Der Grund ist unspektakulär. Ein visueller Editor beschränkt, was Sie ausdrücken können, auf das, was der Editor zeichnen kann. Ein Schema beschränkt, was Sie ausdrücken können, auf das, was die Laufzeitumgebung ausführen kann. Die zweite Einschränkung ist die, die für Produktionssysteme zählt. Wenn das Schema stimmt, ist der visuelle Editor eine einfache Aufgabe. Wenn das Schema falsch ist, kaschiert der visuelle Editor das Problem, bis ein Kunde auf einen Randfall stößt, den der Editor nie angezeigt hat.

Erweiterungspunkte

Jeder Enterprise-Bildschirm hat mindestens eine Sache, die der Deskriptor nicht ausdrücken kann. Eine benutzerdefinierte Berechnung. Ein alter SOAP-Endpunkt, den niemand anfassen will. Ein regulierungsspezifisches Widget. Die Laufzeitumgebung behandelt diese über benannte Erweiterungspunkte — TypeScript-Module, die der Deskriptor namentlich referenziert.

Das hält den Deskriptor deklarativ und lässt gleichzeitig Notausgänge für die Realität offen. Wir haben festgestellt, dass ungefähr 5 % der Bildschirme eine Erweiterung benötigen, und diejenigen, die es tun, benötigen in der Regel genau eine. Die anderen 95 % bleiben reines JSON.

Was uns das kostet

Jede Architekturentscheidung hat ihren Preis. Unserer ist die Laufzeitumgebung selbst. Sie ist ein nicht-triviales Stück TypeScript, das sorgfältig gewartet, getestet und versioniert werden muss, weil jeder Bildschirm im Produktivbetrieb davon abhängt. Ein Fehler in der RBAC-Durchsetzungsschicht ist ein Fehler in jedem Bildschirm gleichzeitig.
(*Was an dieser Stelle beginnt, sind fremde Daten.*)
-- ==== Sys2Proof/Machine/ConfigSets.lean ====
section
/-!
DEFINITION. The configuration sets (18, Table 18.1): their sizes, defaults (R474), the checks a swap makes of a shadow set
(R299, R320, R321, R424, R455, R468), and the exchange itself (R462, R463).
-/
namespace Sys2Proof.Machine

/-! ### Sizes and defaults -/

/-- Bytes of a set (Table 18.1, Tables 11.6 to 11.8); 0 for a set without a fixed size or a reserved code. -/
def setSize (k : Nat) : Nat :=
  match k with
  | 1 => 112 | 2 => 80 | 3 => 4224 | 4 => 262144 | 5 => 786688 | 9 => 64 | _ => 0

/-- A byte string as a memory from address 0. -/
def bytesMem (bs : Bytes) : Memory := memWrite [] 0 bs

/-- FREQ_MHZ of Pn (Table 16.4). -/
def pFreq (n : Nat) : Nat := if n = 12 then 450 else 1500 - 75 * n
/-- Default VOLT_MV of Pn. -/
def pVolt (n : Nat) : Nat := 800 - 15 * n

/-- The default P-state table (R474): P0 to P12 ALLOWED, 10,500 W. -/
def defaultPstates : Bytes :=
  (List.range 13).flatMap (fun n => natLe 2 (pFreq n) ++ natLe 2 (pVolt n) ++ [1, 0, 0, 0]) ++ natLe 4 10500 ++ natLe 4 0

/-- The default thermal limits (Tables 17.3, 17.4). -/
def defaultLimits : Bytes := padTo 80 [92, 97, 90, 95]

/-- The default turf map (R322). -/
def defaultTurfMap : Bytes :=
  List.replicate 64 0
  ++ padTo 2048 (natLe 2 1 ++ natLe 2 256 ++ natLe 2 256 ++ natLe 2 8191 ++ natLe 4 (2 ^ 31 - 1) ++ natLe 4 65408 ++ natLe 8 allBits)
  ++ List.replicate (64 + 24 * 64 + 8 * 64) 0x80

/-- The default reset settings: HASH_SEED the low 32 bits of the UID, with the given floors. -/
def defaultReset (floors : Word) : Bytes := padTo 64 (natLe 4 Config.uid.toNat ++ natLe 4 floors.toNat)

/-! ### Checks of a shadow set (R467) -/

/-- R424. -/
def pstatesOk (m : Memory) : Bool :=
  (List.range 13).all (fun n =>
    memNat m (8 * n) 2 == pFreq n && decide (pVolt n ≤ memNat m (8 * n + 2) 2 + 20) && decide (memNat m (8 * n + 2) 2 ≤ pVolt n + 30)
    && decide (memNat m (8 * n + 4) 1 ≤ 1) && memNat m (8 * n + 5) 3 == 0)
  && memNat m 100 1 == 1 && decide (4000 ≤ memNat m 104 4) && decide (memNat m 104 4 ≤ 10500)
  && decide (memNat m 108 1 ≤ 1) && memNat m 109 3 == 0

/-- R455. -/
def limitsOk (m : Memory) : Bool :=
  let b := fun a => memNat m a 1
  decide (80 ≤ b 0 ∧ b 0 ≤ 92) && decide (b 0 + 2 ≤ b 1 ∧ b 1 ≤ 97) && decide (75 ≤ b 2 ∧ b 2 ≤ 90)
  && decide (b 2 + 2 ≤ b 3 ∧ b 3 ≤ 95) && memNat m 4 12 == 0
  && (List.range 8).all (fun n =>
      let o := 16 + 8 * n
      decide (b o ≤ 3) && (b o == 0 || (decide (2500 ≤ memNat m (o + 2) 2 ∧ memNat m (o + 2) 2 ≤ 5000)
        && decide (1000 ≤ memNat m (o + 4) 4 ∧ memNat m (o + 4) 4 ≤ 100000))))

/-- An owner byte without reserved bits that names a valid turf (R320). -/
def ownerByteOk (m : Memory) (a : Nat) : Bool :=
  let b := memNat m a 1
  !b.testBit 6 && (!b.testBit 7 || turfValid m (b % 64))

/-- R320. -/
def turfMapOk (m : Memory) : Bool :=
  let ts := List.range 64
  let vs := ts.filter (turfValid m)
  let disjoint := fun (f : Nat → Nat) (n : Nat) => (List.range n).all (fun i => decide ((vs.filter (fun t => (f t).testBit i)).length ≤ 1))
  memNat m 4 60 == 0
  && ts.all (fun t => decide (memNat m (0x40 + 32 * t) 1 ≤ 1) && memNat m (0x41 + 32 * t) 1 == 0
      && !(slotColumns m t).testBit 31 && memNat m (0x58 + 32 * t) 8 == 0)
  && (List.range (64 + 24 * 64 + 8 * 64)).all (fun i => ownerByteOk m (0x840 + i))
  && turfValid m 0
  && vs.all (fun t => decide (dynShare m t ≤ 256) && decide (fibreShare m t ≤ 256))
  && decide ((vs.map (dynShare m)).sum ≤ 256) && decide ((vs.map (fibreShare m)).sum ≤ 256)
  && disjoint (slotColumns m) 31 && disjoint (ceMask m) 64
  && decide ((vs.map (queueQuota m)).sum ≤ 8191) && decide ((vs.map (syncQuota m)).sum ≤ 65408)

/-- Under the active turf map of the state, an image's turf still owns everything the image uses (R321, R326). -/
def State.imageOwned (s : State) (img : ImageSt) : Bool :=
  let t := img.turf
  (setBits img.regionMask 64).all (fun r => regionOwner s.turfMap r == some t)
  && (setBits img.siteMask 24).all (fun m => s.ownsAny t (16 + m))
  && (setBits img.fmuMask 8).all (fun n => s.ownsAny t (40 + n))
  && (img.ceMask &&& ceMask s.turfMap t) == img.ceMask
  && img.placements.all (fun p => s.ownsRange t p.1 p.2.1 p.2.2)
  && img.retained.all (fun r => siteOwner s.turfMap r.1 r.2 == some t)
  && img.groupDefs.all (fun g => g.2.all (fun m => (List.range 64).all (fun j => siteOwner s.turfMap m j == some t)))
  && img.cal.entries.all (fun x => s.ownsPort t x.1 && s.ownsPort t (ceDst x.2)
      && s.locatorOk t img.cal x.2 x.1 true && s.locatorOk t img.cal x.2 (ceDst x.2) false)
  && img.cal.farBd.all (s.farBdOk t)

/-- R321: what a new turf map would take from a turf that uses it. -/
def State.turfMapBusy (s : State) (m : Memory) : Bool :=
  let s' := s.modCset 3 (fun c => { c with active := m })
  s.images.any (fun p => !s'.imageOwned p.2 || slotColumns m p.2.turf != slotColumns s.turfMap p.2.turf)
  || (List.range 64).any (fun t =>
      (decide (queueQuota m t < queueQuota s.turfMap t) && decide (queueQuota m t < s.queuesHeld t))
      || (decide (syncQuota m t < syncQuota s.turfMap t) && decide (syncQuota m t < s.syncHeld t))
      || (turfValid s.turfMap t && !turfValid m t && !(s.turfQueues t).isEmpty))

/-- The queues whose binding entries differ between two tables. -/
def bindDiff (a b : Memory) : List Nat :=
  (((a ++ b).filter (fun c => memGet a c.1 ≠ memGet b c.1)).map (fun c => c.1 / 32)).eraseDups

/-- R468 on one changed entry: only TURF, VEC_EN and VECTOR of an open queue other than queue 0 change. -/
def State.bindChangeOk (s : State) (a b : Memory) (q : Nat) : Bool :=
  q != 0 && decide ((s.queue q).state ≠ .closed)
  && (memNat a (32 * q) 1 ||| 8) == (memNat b (32 * q) 1 ||| 8)
  && memNat a (32 * q + 4) 28 == memNat b (32 * q + 4) 28
  && decide (memNat b (32 * q + 1) 1 < 64) && decide (memNat b (32 * q + 2) 2 < 2048)
  && turfValid s.turfMap (memNat b (32 * q + 1) 1)

/-- R468: the status that refuses a swap of the binding table. -/
def State.bindRefusal (s : State) (a b : Memory) : Option Nat :=
  let ds := bindDiff a b
  let turfAfter := fun (q : Nat) => if ds.contains q then memNat b (32 * q + 1) 1 else (s.queue q).turf
  let opened := (s.queues.filter (fun p => p.1 ≠ 0 ∧ p.2.state ≠ .closed)).map (fun p => p.1)
  if !ds.all (s.bindChangeOk a b) then some stBadArg
  else if ds.any (fun q => let t := turfAfter q
      t != (s.queue q).turf && decide (queueQuota s.turfMap t < (opened.filter (fun x => turfAfter x == t)).length)) then some stNoResource
  else if ds.any (fun q => s.accepted.any (fun x => x.q == q)) then some stBusy else none

/-- R467: the status that refuses an atomic swap; none when it may be announced. -/
def State.swapRefusal (s : State) (k : Nat) : Option Nat :=
  let c := s.cset k
  match k with
  | 1 => if pstatesOk c.shadow then none else some stBadArg
  | 2 => if limitsOk c.shadow then none else some stBadArg
  | 3 => if !turfMapOk c.shadow then some stBadArg else if s.turfMapBusy c.shadow then some stBusy else none
  | 4 => s.bindRefusal c.active c.shadow
  | _ => some stBadArg

/-! ### Routing tables (R261, R297, R299) -/

/-- Reserved fields of an endpoint entry. -/
def epEntryOk (m : Memory) (e : Nat) : Bool :=
  let f := memNat m (8 * e) 1
  let own := f.testBit 1
  decide (f < 4) && decide (memNat m (8 * e + 1) 1 < 64) && (own || memNat m (8 * e + 1) 1 == 0)
    && decide (memNat m (8 * e + 2) 2 < 2 ^ 14) && (!own || memNat m (8 * e + 4) 2 == 0) && decide (memNat m (8 * e + 4) 2 < 4096)
    && memNat m (8 * e + 6) 2 == 0

/-- The fibres a route entry names. -/
def routeFibres (m : Memory) (r : Nat) : List Nat :=
  (List.range (min 8 (memNat m (16 * r + 1) 1))).map (fun i => memNat m (16 * r + 2 + i) 1)

/-- Fields of a valid route entry; an invalid one is not used (R298). -/
def routeEntryOk (m : Memory) (r : Nat) : Bool :=
  let n := memNat m (16 * r + 1) 1
  decide (memNat m (16 * r + 11) 1 ≤ 1) && memNat m (16 * r + 12) 4 == 0 && decide (memNat m (16 * r) 1 < 64)
  && (!(memNat m (16 * r + 11) 1).testBit 0 ||
    (decide (1 ≤ n ∧ n ≤ 8) && (routeFibres m r).all (fun f => decide (f < 96)) && decide (routeFibres m r).Nodup
      && (List.range 8).all (fun i => decide (i < n) || memNat m (16 * r + 2 + i) 1 == 0xFF)))

/-- The entries of a table that some listed byte is part of; every other entry is all zeros, which no check of R299 refuses. -/
def listedEntries (m : Memory) (size count : Nat) : List Nat :=
  ((m.map (fun c => c.1 / size)).eraseDups).filter (fun e => decide (e < count))

/-- Whether an entry that is VALID in both tables names the same OWN, LOCAL and MODULE (R299). The entries that the module makes itself for its
own endpoints (R263) know no pod. -/
def State.sameEntry (s : State) (ep : Memory) (e : Nat) : Bool :=
  if (memNat s.fab.epTable (8 * e) 1).testBit 0 then memNat ep (8 * e) 4 == s.epField (8 * e) 4
  else memNat ep (8 * e) 2 == s.epField (8 * e) 2 && memNat ep (8 * e + 2) 2 % 1024 == s.epField (8 * e + 2) 2 % 1024

/-- R299 on the shadow tables. -/
def State.routesOk (s : State) : Bool :=
  let ep := s.fab.epShadow
  let rt := s.fab.routesShadow
  let hd := s.fab.headerShadow
  let eps := listedEntries ep 8 65536
  let own := (eps.filter (fun e => (memNat ep (8 * e) 1) % 4 == 3)).map (fun e => memNat ep (8 * e + 1) 1)
  let rts := (listedEntries rt 16 16384).filter (fun r => (memNat rt (16 * r + 11) 1).testBit 0)
  let valid := eps.filter (fun e => (memNat ep (8 * e) 1) % 4 == 1)
  memNat hd 130 126 == 0 && eps.all (epEntryOk ep) && (listedEntries rt 16 16384).all (routeEntryOk rt)
  && (List.range 64).all (fun ix => !s.registered ix || (own.filter (· == ix)).length == 1)
  && eps.all (fun e => !(memNat ep (8 * e) 1).testBit 0 || !(s.epByte (8 * e)).toNat.testBit 0 || s.sameEntry ep e)
  && (List.range 64).all (fun t => valid.all (fun e => decide (memNat hd (2 * t) 2 + memNat ep (8 * e + 4) 2 < 16384)))
  && rts.all (fun x => rts.all (fun y => memNat rt (16 * x) 1 == memNat rt (16 * y) 1
      || memNat rt (16 * x + 10) 1 != memNat rt (16 * y + 10) 1 || (routeFibres rt x).all (fun f => !(routeFibres rt y).contains f)))

/-! ### The exchange (R462, R463) -/

/-- Exchange the two sets of an atomically swapped kind and raise its generation; MAP_EPOCH is written at the swap. -/
def State.exchange (s : State) (k : Nat) : State :=
  s.modCset k (fun c =>
    let g := (c.generation + 1) % 2 ^ 32
    { c with
      active := if k = 3 then memWrite c.shadow 0 (natLe 4 g) else c.shadow, shadow := c.active, generation := g, announced := none })

/-- The rebinding a swap of the binding table does to one queue (R468). -/
def State.rebind (s : State) (q : Nat) : State :=
  let m := (s.cset 4).active
  let t := memNat m (32 * q + 1) 1
  let s := if t ≠ (s.queue q).turf then s.revokeQueueCtrs q else s
  s.modQueue q (fun x => { x with turf := t, vecEn := (memNat m (32 * q) 1).testBit 3, vector := memNat m (32 * q + 2) 2 })

/-- A swap takes effect: the exchange and what it changes elsewhere (R424, R466 to R468, R494). -/
def State.takeSwap (s : State) (k : Nat) : State :=
  let old := (s.cset k).active
  let s := s.exchange k
  let new := (s.cset k).active
  match k with
  | 1 =>
    let v := 8 * s.pw.pstate + 2
    let s := s.considerSwitch s.now
    if s.pw.switchAt.isNone && memNat old v 2 != memNat new v 2 then
      { s with pw := { s.pw with switchAt := some (s.earliestSwitch, s.pw.pstate) } }
    else s
  | 3 =>
    let moved := fun (c : Nat) => regionOwner old (regionOf c) != regionOwner new (regionOf c)
    { s with cells := tmap s.cells (fun c x => if moved c then { x with ctrs := [], ctrCfg := [] } else x) }
  | 4 => (bindDiff old new).foldl (fun s q => s.rebind q) s
  | _ => s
Wir behandeln die Laufzeitumgebung so, wie ein Datenbankhhersteller seinen Query-Planner behandelt. Konservative Releases. Umfassende Regressionssuiten. Abwärtskompatibilität des Deskriptor-Schemas gemessen in Jahren, nicht in Sprints. Das ist der Preis dafür, dass die Deskriptoren günstig sind.

Die Quintessenz

JSON-Deskriptoren sind kein Trick. Sie sind eine Arbeitsteilung. Die Laufzeitumgebung übernimmt die Teile, die jedes Mal stimmen müssen. Der Deskriptor übernimmt die Teile, die sich pro Bildschirm ändern. Das LLM schreibt den Deskriptor. Der Prüfer liest den Deskriptor. Der Nutzer sieht eine Produktionsoberfläche, die sich wie Unternehmenssoftware verhält, weil Unternehmenssoftware genau das ist, wofür die Laufzeitumgebung gebaut wurde.